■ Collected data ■
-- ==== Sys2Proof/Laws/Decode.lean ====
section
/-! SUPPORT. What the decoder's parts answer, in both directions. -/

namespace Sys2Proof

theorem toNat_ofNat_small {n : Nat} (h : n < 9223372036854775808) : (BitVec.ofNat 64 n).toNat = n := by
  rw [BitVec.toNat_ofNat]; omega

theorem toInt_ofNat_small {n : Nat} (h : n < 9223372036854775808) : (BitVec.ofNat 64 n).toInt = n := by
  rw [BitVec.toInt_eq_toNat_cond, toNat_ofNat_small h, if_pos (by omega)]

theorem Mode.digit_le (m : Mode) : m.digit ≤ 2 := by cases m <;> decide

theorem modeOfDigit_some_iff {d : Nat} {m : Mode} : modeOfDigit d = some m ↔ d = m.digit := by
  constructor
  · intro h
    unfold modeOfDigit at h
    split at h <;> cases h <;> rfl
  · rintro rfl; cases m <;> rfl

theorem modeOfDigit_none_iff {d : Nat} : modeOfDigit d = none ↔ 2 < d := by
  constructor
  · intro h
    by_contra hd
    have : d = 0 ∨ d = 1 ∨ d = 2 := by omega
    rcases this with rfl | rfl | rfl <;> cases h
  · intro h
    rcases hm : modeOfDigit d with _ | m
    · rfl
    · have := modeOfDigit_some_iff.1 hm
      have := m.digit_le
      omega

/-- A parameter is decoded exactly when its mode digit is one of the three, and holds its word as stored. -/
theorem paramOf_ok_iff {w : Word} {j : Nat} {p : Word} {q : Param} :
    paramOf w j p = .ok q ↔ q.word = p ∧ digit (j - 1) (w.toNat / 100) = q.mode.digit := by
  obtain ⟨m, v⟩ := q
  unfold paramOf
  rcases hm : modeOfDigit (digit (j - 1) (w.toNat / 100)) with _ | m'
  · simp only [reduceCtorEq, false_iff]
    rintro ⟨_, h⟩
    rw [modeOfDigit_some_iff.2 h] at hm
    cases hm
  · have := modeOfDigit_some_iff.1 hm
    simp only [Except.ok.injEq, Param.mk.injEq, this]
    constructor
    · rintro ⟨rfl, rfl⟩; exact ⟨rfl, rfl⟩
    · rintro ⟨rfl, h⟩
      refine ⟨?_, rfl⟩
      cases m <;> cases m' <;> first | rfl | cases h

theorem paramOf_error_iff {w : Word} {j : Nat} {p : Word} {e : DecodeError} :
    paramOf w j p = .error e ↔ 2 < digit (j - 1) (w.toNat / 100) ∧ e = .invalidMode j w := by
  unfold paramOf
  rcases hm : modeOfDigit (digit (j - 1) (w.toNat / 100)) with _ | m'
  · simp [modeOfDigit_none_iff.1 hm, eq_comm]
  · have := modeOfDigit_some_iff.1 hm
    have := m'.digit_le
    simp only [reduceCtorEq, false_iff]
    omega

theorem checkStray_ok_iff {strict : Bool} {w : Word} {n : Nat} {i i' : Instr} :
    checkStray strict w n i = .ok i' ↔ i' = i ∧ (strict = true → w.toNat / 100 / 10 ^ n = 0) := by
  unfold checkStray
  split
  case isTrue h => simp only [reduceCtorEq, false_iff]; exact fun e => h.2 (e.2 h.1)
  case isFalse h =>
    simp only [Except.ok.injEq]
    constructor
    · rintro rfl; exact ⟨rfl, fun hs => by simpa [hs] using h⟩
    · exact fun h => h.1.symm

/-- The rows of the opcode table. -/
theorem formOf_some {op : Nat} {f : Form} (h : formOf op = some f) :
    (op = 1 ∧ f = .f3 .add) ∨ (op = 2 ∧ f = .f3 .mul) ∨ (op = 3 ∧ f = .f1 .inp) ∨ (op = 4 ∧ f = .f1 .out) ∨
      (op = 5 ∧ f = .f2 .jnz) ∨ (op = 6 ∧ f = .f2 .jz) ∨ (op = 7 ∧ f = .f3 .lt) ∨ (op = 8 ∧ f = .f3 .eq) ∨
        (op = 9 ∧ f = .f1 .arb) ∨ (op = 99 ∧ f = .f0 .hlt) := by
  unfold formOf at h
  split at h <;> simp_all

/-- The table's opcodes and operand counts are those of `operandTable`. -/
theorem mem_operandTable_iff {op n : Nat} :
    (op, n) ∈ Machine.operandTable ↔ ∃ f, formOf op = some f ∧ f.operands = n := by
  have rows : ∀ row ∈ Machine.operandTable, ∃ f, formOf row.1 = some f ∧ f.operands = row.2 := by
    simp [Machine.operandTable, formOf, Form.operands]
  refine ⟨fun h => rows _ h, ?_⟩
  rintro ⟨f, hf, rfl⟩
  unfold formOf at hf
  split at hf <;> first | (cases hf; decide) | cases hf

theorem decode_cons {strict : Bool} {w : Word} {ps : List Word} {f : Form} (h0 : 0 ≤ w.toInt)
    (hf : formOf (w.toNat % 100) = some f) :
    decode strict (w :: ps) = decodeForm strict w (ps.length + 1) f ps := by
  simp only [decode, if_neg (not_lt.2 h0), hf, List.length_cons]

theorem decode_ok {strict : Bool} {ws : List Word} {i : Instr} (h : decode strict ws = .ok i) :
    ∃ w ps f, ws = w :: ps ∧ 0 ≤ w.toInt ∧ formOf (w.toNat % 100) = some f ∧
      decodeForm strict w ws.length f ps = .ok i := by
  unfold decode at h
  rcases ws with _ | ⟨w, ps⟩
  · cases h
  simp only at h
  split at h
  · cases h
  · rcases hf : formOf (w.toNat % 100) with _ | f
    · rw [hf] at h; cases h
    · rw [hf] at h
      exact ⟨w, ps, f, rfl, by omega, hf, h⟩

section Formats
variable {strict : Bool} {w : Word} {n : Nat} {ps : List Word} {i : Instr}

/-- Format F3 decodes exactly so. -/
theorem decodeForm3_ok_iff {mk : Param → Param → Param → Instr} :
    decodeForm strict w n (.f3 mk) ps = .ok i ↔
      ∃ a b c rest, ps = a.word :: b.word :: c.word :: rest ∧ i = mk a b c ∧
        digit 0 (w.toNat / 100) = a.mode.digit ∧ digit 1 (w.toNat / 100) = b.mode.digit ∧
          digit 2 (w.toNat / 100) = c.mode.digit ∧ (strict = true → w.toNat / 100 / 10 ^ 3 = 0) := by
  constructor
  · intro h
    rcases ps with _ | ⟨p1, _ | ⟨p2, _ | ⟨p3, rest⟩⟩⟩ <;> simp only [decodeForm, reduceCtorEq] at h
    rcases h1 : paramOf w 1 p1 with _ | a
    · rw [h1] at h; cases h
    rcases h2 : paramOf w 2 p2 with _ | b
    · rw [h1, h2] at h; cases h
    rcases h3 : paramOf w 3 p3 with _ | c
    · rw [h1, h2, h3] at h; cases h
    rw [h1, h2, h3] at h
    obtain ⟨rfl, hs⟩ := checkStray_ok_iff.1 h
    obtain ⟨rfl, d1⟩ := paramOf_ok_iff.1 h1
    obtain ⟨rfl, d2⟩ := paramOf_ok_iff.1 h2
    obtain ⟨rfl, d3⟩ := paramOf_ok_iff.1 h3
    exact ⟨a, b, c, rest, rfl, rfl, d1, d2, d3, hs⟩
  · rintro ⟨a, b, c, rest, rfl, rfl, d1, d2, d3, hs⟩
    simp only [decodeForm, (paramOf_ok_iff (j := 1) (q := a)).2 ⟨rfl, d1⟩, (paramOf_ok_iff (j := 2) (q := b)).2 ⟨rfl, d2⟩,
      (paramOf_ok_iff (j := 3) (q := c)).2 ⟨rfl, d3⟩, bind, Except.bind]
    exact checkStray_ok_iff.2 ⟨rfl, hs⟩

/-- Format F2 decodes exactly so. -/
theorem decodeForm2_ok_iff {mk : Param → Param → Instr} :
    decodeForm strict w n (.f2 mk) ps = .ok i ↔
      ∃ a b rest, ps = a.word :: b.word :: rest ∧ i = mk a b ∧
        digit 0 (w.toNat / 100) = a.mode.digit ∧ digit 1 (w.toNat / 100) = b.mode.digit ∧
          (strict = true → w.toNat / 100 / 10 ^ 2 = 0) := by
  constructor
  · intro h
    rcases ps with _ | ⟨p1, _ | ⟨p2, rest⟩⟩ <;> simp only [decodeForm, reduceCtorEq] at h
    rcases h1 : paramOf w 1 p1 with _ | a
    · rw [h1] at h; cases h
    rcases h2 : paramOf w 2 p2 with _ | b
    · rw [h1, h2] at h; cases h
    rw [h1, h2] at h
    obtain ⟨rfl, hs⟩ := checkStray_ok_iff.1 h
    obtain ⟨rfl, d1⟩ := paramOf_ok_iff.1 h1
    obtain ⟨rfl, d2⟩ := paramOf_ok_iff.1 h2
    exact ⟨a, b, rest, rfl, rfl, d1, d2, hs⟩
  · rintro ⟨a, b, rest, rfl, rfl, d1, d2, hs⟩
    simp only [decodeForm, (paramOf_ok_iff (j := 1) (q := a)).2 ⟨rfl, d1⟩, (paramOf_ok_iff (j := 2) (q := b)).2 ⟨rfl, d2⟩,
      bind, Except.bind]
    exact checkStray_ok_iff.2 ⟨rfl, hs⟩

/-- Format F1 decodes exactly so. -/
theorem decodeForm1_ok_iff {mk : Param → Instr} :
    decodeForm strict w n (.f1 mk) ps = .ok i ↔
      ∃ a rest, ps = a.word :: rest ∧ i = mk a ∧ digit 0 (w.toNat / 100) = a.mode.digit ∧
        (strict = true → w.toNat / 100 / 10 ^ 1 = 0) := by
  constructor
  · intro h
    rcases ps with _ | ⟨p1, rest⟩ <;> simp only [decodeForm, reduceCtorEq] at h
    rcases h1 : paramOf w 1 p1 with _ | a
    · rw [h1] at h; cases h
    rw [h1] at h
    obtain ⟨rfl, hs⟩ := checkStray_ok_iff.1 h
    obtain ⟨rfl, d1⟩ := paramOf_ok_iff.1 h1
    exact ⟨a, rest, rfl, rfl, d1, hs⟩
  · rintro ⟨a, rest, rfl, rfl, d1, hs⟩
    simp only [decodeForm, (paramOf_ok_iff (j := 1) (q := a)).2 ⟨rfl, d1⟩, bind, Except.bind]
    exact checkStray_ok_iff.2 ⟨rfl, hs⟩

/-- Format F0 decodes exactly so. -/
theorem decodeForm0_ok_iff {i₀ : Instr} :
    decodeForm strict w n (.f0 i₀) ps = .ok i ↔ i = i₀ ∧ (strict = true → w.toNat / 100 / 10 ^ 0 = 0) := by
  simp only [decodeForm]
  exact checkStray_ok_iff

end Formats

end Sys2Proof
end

==

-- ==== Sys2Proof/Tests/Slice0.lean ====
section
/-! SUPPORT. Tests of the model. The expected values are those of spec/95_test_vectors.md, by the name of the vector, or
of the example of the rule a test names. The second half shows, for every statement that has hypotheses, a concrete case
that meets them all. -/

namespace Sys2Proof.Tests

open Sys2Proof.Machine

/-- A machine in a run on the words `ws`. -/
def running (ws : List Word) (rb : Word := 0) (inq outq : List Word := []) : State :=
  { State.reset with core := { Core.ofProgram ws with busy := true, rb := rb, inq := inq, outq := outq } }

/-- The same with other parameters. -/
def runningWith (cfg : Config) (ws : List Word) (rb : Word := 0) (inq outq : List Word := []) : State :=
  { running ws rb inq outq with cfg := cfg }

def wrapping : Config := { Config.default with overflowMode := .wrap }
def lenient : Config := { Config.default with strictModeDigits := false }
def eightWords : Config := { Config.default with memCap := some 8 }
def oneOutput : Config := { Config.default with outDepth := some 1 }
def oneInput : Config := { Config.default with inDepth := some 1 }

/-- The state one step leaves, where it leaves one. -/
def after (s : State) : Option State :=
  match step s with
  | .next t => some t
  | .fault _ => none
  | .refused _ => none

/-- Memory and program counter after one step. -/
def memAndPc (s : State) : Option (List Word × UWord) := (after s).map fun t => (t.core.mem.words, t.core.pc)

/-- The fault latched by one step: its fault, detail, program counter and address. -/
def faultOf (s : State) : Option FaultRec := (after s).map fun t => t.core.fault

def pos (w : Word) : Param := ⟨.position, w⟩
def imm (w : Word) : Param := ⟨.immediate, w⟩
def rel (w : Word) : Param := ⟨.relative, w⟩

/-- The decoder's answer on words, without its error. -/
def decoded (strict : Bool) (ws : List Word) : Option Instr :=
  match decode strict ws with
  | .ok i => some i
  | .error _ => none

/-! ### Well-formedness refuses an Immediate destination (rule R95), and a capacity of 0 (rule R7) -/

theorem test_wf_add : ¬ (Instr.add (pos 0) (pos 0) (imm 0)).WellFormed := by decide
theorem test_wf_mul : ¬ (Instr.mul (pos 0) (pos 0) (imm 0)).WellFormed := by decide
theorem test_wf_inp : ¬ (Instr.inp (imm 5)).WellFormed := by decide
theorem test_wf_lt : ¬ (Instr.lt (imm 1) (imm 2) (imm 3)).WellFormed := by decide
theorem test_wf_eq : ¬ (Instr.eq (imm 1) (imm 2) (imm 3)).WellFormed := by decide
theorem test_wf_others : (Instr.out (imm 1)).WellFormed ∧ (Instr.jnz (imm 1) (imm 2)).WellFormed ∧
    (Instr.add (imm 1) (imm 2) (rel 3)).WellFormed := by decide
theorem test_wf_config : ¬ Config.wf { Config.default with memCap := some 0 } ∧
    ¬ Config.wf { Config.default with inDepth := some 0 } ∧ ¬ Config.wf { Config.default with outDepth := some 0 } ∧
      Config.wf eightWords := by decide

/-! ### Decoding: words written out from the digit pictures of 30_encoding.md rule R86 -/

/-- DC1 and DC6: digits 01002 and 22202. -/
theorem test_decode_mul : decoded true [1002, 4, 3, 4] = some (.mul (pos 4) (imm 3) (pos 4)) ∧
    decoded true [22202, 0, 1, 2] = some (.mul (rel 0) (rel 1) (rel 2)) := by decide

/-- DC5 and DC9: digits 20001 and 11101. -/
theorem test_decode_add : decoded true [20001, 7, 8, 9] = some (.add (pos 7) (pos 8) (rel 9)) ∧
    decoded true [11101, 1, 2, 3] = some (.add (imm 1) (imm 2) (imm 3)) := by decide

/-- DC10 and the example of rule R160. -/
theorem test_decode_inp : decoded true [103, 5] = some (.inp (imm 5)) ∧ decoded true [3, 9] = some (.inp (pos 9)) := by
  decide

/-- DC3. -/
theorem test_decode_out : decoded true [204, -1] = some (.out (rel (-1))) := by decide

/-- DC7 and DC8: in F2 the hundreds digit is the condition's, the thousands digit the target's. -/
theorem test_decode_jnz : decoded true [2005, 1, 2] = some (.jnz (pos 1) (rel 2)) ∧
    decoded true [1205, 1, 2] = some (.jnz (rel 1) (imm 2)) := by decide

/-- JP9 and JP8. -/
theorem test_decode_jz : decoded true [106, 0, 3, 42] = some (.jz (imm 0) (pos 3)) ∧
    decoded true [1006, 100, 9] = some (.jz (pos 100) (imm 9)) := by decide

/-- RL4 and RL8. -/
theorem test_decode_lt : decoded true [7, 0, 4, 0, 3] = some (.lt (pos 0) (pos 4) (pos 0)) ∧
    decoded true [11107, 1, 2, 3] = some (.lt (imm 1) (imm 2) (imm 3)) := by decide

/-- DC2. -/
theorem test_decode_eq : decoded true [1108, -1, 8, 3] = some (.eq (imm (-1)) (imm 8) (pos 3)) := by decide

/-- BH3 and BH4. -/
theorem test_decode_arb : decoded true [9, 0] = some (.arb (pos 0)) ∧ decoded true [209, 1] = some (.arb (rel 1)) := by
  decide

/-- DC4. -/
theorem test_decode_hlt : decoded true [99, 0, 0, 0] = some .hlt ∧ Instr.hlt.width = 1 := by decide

■ Exercise ■
Transcribe the records above exactly, beginning at the line that contains "-- ==== Sys2Proof/Laws/Decode.lean" and ending with the line that contains "by_contra hd", both included, and nothing else.

■ Answer to this task ■
-- ==== Sys2Proof/Laws/Decode.lean ====
section
/-! SUPPORT. What the decoder's parts answer, in both directions. -/

namespace Sys2Proof

theorem toNat_ofNat_small {n : Nat} (h : n < 9223372036854775808) : (BitVec.ofNat 64 n).toNat = n := by
  rw [BitVec.toNat_ofNat]; omega

theorem toInt_ofNat_small {n : Nat} (h : n < 9223372036854775808) : (BitVec.ofNat 64 n).toInt = n := by
  rw [BitVec.toInt_eq_toNat_cond, toNat_ofNat_small h, if_pos (by omega)]

theorem Mode.digit_le (m : Mode) : m.digit ≤ 2 := by cases m <;> decide

theorem modeOfDigit_some_iff {d : Nat} {m : Mode} : modeOfDigit d = some m ↔ d = m.digit := by
  constructor
  · intro h
    unfold modeOfDigit at h
    split at h <;> cases h <;> rfl
  · rintro rfl; cases m <;> rfl

theorem modeOfDigit_none_iff {d : Nat} : modeOfDigit d = none ↔ 2 < d := by
  constructor
  · intro h
    by_contra hd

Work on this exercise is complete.